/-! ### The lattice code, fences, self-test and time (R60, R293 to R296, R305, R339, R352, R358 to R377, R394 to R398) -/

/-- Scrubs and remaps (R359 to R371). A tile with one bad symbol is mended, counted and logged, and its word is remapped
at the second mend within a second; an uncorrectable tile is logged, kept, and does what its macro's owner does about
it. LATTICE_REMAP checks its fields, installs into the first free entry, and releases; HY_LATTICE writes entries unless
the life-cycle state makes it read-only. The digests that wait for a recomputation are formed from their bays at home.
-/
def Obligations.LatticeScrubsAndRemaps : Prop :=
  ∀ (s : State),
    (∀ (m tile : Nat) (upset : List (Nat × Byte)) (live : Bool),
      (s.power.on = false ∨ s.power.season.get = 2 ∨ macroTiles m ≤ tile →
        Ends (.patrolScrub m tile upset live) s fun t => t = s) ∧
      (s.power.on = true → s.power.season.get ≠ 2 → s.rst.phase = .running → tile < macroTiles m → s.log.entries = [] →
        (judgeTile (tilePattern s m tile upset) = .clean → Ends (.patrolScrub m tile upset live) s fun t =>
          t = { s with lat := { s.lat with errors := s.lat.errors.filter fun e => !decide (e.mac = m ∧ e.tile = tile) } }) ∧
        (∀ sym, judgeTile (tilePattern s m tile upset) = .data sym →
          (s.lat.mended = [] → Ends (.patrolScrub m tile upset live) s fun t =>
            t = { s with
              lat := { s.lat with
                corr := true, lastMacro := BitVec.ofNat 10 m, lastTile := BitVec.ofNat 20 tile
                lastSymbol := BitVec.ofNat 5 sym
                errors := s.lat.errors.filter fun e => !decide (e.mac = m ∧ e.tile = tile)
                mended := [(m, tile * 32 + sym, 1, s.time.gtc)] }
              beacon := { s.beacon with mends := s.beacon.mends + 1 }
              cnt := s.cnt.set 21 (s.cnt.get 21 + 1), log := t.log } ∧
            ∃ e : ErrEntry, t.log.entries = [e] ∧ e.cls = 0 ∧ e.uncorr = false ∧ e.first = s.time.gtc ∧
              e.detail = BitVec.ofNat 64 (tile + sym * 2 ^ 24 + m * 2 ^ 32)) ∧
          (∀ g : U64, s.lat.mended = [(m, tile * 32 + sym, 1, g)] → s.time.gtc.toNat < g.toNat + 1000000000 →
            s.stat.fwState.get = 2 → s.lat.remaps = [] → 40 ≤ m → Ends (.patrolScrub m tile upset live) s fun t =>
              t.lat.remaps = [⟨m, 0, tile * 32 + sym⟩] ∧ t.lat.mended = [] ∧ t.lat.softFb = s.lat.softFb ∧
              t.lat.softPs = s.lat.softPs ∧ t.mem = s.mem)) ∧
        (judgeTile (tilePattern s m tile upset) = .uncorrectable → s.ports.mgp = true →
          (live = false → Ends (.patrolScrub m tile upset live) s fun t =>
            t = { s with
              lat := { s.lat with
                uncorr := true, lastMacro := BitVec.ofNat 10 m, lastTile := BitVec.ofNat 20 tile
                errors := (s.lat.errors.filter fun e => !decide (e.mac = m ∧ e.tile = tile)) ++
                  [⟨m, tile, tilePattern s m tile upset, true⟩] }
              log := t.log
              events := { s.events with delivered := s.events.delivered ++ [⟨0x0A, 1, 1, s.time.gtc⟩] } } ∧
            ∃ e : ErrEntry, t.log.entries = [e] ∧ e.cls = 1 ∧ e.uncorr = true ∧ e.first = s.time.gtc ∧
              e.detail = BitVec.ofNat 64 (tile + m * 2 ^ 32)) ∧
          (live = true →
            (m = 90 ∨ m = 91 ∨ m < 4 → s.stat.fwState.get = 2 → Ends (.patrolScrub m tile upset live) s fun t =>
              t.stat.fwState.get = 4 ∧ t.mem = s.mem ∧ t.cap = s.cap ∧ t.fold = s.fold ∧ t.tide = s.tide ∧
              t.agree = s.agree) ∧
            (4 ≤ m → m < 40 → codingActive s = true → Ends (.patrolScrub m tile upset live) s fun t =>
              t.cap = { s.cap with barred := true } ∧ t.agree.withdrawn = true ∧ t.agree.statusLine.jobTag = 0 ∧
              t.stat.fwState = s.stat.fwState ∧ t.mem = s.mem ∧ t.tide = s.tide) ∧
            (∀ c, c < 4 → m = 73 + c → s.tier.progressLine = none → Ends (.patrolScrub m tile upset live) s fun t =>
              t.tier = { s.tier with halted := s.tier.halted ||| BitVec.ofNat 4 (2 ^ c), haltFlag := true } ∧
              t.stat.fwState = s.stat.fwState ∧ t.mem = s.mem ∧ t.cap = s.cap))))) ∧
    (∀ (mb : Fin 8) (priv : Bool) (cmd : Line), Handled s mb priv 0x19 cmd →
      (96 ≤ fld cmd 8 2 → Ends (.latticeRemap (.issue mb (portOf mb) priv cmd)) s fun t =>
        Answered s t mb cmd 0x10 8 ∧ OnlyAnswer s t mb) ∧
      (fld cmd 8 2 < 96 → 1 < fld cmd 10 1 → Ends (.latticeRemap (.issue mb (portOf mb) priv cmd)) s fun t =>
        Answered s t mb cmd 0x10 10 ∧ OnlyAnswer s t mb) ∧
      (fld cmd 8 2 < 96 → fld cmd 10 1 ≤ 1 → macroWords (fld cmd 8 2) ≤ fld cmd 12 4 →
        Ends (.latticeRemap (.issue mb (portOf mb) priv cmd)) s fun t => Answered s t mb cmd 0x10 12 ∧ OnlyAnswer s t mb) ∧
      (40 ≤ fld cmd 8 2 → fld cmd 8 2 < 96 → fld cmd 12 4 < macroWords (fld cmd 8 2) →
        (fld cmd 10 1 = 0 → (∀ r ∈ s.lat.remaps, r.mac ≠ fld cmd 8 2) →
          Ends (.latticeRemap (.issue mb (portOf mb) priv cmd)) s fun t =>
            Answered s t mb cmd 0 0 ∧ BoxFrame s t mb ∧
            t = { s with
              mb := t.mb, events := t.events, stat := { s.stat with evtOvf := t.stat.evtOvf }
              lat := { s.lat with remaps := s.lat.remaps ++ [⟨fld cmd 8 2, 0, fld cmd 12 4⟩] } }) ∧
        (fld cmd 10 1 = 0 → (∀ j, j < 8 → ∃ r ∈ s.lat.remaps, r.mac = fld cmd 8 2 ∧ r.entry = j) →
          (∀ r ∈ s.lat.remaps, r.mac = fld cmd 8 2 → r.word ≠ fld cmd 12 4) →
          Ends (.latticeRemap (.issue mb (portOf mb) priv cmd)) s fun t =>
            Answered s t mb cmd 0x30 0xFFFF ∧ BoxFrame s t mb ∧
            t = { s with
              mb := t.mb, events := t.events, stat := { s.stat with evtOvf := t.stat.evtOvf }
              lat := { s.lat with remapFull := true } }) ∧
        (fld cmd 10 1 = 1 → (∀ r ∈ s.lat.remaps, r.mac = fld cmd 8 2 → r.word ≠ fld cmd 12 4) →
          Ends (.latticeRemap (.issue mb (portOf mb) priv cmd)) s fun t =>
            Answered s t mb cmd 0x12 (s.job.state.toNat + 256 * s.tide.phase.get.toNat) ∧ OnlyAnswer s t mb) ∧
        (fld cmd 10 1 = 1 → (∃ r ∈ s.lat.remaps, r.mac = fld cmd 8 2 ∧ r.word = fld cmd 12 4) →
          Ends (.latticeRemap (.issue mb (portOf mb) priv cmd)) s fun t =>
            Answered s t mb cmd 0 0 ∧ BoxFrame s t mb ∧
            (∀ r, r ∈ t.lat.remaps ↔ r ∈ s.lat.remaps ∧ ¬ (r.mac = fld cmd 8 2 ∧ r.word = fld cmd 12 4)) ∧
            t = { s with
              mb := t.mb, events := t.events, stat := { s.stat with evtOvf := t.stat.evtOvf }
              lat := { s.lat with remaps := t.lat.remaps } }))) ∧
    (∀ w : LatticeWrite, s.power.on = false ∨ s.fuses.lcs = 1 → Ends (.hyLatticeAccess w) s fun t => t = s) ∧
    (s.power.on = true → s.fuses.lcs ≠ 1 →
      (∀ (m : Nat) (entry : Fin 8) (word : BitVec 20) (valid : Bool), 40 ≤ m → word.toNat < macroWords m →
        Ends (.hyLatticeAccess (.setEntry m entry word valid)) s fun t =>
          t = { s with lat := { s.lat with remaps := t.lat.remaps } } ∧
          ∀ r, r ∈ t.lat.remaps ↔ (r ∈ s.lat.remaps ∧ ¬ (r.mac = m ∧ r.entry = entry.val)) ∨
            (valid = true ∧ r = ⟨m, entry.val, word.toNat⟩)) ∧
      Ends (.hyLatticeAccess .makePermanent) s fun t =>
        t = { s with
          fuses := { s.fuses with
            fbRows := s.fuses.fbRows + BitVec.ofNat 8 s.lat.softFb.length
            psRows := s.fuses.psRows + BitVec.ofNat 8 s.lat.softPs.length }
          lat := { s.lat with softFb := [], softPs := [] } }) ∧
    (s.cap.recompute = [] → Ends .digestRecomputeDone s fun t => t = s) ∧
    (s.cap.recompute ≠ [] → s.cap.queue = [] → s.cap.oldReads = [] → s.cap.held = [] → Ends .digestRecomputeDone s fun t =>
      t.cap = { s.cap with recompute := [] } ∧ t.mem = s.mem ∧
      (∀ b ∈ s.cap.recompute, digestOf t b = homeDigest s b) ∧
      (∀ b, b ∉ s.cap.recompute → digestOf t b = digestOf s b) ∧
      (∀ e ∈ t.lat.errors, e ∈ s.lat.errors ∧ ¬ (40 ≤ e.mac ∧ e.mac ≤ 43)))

* * *

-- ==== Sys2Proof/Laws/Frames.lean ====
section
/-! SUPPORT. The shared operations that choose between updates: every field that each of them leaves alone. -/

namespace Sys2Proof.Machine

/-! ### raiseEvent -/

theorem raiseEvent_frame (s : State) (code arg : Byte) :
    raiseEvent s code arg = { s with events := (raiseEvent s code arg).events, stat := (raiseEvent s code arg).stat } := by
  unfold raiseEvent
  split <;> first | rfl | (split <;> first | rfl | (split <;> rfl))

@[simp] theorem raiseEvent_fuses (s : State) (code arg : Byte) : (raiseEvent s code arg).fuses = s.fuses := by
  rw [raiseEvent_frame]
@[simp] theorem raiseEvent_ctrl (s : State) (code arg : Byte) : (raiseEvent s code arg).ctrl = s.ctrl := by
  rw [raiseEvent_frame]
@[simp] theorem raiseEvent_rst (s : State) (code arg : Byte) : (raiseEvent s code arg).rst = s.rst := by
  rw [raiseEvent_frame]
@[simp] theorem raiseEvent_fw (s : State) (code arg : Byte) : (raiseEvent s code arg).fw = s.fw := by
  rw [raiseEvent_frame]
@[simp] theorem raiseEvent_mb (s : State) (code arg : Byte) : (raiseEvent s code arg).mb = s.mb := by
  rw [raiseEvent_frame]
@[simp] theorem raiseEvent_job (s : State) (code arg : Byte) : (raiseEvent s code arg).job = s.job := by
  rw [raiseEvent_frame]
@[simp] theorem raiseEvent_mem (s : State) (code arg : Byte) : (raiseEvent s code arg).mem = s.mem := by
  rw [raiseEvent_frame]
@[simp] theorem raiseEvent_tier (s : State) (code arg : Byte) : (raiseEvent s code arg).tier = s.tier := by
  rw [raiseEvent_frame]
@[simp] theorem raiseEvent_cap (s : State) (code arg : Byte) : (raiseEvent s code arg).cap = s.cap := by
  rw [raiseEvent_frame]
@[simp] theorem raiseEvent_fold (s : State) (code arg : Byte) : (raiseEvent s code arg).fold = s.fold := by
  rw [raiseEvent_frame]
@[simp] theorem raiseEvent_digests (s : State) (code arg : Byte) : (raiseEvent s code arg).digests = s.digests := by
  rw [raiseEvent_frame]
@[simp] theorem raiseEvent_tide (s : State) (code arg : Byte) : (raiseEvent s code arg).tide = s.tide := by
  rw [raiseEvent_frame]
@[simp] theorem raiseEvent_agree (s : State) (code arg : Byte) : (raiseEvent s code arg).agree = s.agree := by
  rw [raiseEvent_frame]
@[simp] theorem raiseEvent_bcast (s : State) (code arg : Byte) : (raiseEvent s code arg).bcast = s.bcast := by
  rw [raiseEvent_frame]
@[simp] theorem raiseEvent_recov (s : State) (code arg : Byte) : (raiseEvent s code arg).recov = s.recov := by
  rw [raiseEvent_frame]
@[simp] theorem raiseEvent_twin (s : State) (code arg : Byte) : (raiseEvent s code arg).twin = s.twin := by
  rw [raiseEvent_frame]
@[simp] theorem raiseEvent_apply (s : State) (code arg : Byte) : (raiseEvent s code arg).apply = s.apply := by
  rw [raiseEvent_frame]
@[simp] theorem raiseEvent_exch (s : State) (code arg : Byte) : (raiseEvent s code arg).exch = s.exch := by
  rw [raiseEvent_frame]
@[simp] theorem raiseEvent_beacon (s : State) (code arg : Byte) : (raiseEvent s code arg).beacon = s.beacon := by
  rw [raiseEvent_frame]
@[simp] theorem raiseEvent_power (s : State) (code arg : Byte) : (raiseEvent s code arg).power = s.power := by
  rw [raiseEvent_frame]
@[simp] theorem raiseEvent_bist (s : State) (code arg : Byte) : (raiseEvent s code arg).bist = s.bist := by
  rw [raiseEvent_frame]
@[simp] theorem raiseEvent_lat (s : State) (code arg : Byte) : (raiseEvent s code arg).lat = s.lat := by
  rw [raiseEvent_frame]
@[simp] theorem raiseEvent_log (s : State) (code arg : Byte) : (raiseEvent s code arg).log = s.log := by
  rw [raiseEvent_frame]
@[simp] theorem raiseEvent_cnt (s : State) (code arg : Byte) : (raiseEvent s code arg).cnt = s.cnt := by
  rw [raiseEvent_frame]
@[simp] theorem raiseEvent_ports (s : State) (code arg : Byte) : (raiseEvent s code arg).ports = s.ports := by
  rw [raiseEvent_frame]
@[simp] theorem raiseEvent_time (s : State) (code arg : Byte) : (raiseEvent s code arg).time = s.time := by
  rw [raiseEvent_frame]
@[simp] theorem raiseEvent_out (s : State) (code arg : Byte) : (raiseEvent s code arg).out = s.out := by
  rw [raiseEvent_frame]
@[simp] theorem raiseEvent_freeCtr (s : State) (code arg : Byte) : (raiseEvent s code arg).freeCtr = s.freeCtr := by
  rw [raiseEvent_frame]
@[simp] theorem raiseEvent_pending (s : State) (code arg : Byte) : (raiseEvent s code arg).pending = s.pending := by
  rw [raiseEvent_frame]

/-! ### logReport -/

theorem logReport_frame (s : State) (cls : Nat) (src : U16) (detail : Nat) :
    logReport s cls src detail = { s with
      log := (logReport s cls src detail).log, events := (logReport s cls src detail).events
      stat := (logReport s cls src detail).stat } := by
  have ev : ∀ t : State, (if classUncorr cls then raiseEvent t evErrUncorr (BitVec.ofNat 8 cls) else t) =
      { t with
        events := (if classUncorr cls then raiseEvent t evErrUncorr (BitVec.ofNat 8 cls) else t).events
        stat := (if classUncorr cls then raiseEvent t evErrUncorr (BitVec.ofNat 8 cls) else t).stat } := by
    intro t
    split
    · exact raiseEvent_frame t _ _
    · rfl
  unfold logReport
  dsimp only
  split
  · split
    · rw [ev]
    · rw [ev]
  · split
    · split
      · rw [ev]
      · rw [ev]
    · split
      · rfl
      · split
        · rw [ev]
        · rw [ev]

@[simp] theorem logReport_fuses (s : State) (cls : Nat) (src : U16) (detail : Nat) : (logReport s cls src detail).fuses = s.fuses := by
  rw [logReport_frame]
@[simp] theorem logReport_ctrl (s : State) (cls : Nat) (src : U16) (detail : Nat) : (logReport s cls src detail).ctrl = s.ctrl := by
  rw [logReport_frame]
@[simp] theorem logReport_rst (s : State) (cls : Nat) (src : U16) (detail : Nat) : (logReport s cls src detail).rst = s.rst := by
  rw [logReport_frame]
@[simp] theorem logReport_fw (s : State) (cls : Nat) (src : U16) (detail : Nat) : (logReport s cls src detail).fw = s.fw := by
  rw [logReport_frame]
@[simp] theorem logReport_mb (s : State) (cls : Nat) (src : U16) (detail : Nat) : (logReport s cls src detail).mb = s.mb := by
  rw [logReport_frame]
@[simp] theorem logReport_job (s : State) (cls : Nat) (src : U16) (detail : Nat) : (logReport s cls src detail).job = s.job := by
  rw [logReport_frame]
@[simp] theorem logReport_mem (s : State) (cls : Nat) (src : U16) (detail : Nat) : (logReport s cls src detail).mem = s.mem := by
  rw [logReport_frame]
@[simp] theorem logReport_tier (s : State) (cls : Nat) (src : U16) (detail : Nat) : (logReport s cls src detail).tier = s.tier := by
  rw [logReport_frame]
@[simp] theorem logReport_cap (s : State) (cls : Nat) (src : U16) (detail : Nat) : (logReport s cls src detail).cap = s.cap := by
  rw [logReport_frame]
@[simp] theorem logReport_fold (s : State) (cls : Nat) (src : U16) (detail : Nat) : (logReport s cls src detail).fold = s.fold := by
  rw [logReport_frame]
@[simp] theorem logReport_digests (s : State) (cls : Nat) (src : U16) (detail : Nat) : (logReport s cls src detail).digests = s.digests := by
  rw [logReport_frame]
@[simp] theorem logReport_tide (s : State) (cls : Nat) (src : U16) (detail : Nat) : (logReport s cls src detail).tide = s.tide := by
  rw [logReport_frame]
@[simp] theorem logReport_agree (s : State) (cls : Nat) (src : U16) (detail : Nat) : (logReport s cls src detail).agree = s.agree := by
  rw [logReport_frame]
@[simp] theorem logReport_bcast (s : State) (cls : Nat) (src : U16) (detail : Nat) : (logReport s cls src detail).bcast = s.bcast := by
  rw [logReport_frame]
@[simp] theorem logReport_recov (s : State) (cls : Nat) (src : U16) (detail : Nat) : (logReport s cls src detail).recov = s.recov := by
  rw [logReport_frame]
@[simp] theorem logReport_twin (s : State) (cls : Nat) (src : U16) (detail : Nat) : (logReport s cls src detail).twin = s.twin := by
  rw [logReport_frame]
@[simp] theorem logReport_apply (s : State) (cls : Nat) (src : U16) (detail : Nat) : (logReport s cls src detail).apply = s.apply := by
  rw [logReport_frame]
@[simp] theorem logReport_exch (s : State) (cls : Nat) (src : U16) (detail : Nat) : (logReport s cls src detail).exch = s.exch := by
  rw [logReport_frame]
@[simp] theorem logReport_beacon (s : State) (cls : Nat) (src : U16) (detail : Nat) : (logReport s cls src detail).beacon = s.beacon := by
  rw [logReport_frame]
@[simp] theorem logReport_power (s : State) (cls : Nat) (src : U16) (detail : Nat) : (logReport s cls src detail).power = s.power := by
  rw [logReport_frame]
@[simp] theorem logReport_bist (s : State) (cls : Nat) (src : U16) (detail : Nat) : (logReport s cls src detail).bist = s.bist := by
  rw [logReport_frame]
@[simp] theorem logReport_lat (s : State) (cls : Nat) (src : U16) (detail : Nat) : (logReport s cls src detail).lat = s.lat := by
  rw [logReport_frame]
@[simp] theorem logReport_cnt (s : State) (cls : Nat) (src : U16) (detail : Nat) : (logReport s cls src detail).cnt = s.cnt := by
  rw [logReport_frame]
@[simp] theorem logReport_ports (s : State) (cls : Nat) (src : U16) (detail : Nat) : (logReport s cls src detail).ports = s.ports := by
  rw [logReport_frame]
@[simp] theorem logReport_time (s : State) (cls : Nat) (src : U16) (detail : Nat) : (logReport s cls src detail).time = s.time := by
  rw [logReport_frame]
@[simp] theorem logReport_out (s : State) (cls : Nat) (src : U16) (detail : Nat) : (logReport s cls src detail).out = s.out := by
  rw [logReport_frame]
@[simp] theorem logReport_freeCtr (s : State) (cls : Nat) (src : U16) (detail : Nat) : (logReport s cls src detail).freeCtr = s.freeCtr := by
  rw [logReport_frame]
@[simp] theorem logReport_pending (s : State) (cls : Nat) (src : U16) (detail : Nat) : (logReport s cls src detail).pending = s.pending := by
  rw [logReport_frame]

What to work on — Go through the records and report each line that contains "ctrl".

Output for this exercise —
@[simp] theorem raiseEvent_ctrl (s : State) (code arg : Byte) : (raiseEvent s code arg).ctrl = s.ctrl := by
@[simp] theorem logReport_ctrl (s : State) (cls : Nat) (src : U16) (detail : Nat) : (logReport s cls src detail).ctrl = s.ctrl := by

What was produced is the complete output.